▶ **What is being asked**
Transcribe, without any alteration, only the lines that begin at the line containing "def State.brCtrlWord (s" and run to the last line below.

▶ **Data to examine**
-- ==== Sys2Proof/Machine/Flags.lean ====
section
/-! DEFINITION. The flags of the block and the registers made of them: `STATUS` (10_state.md R22), `MQ_CTRL` (R28), `BR_CTRL`
(R34), the classes of causes (60_exceptions.md R222). The block has no condition codes (10_state.md R38). -/

namespace Sys2Proof.Machine

/-- The cause codes (60_exceptions.md R221). -/
def Cause.code : Cause → BitVec 8
  | .none => 0
  | .brExhausted => 1
  | .ttMissingNode => 2
  | .phSegOverrun => 3
  | .mqRange => 4
  | .ttCapacity => 5
  | .cbCapacity => 6
  | .illegalOpcode => 7
  | .illegalField => 8
  | .illegalState => 9
  | .ttDepth => 10

/-- The class of a cause (60_exceptions.md R222): 0 Ok, 1 InvalidData, 3 OutOfMemory, 4 IllegalCommand; 2, Unsupported, is
the class of no cause. -/
def Cause.cls : Cause → BitVec 3
  | .none => 0
  | .brExhausted => 1
  | .ttMissingNode => 1
  | .phSegOverrun => 1
  | .mqRange => 1
  | .ttCapacity => 3
  | .cbCapacity => 3
  | .illegalOpcode => 4
  | .illegalField => 4
  | .illegalState => 4
  | .ttDepth => 1

/-- `FAULTED`: "1 exactly when `CAUSE` != 0" (10_state.md R22). -/
def State.faulted (s : State) : Bool := s.cause != .none

/-- The value of `STATUS` (10_state.md R22). -/
def State.statusWord (s : State) : Word :=
  (0 : BitVec 13) ++ BitVec.ofBool s.warnBp ++ BitVec.ofBool s.warnEph ++ BitVec.ofBool s.faulted ++ (0 : BitVec 5) ++
    s.cause.cls ++ s.cause.code

/-- The value of `MQ_CTRL`: bit 0 `RAW`, bit 1 `MQINIT` (10_state.md R28). -/
def State.mqCtrlWord (s : State) : Word := (0 : BitVec 30) ++ BitVec.ofBool s.mqinit ++ BitVec.ofBool s.raw

/-- The value of `BR_CTRL`: bit 0 `BRINIT` (10_state.md R34). -/
def State.brCtrlWord (s : State) : Word := (0 : BitVec 31) ++ BitVec.ofBool s.brinit

/-- `WARN_EPH <- 1`, sticky (60_exceptions.md R229). -/
def State.setWarnEph (s : State) : State := { s with warnEph := true }

/-- `WARN_BP <- 1`, sticky (60_exceptions.md R229). -/
def State.setWarnBp (s : State) : State := { s with warnBp := true }

/-- Both warnings cleared (40_control.md R94). -/
def State.clearWarnings (s : State) : State := { s with warnEph := false, warnBp := false }

end Sys2Proof.Machine
end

▶ **Your response**
def State.brCtrlWord (s : State) : Word := (0 : BitVec 31) ++ BitVec.ofBool s.brinit

/-- `WARN_EPH <- 1`, sticky (60_exceptions.md R229). -/
def State.setWarnEph (s : State) : State := { s with warnEph := true }

/-- `WARN_BP <- 1`, sticky (60_exceptions.md R229). -/
def State.setWarnBp (s : State) : State := { s with warnBp := true }

/-- Both warnings cleared (40_control.md R94). -/
def State.clearWarnings (s : State) : State := { s with warnEph := false, warnBp := false }

end Sys2Proof.Machine
end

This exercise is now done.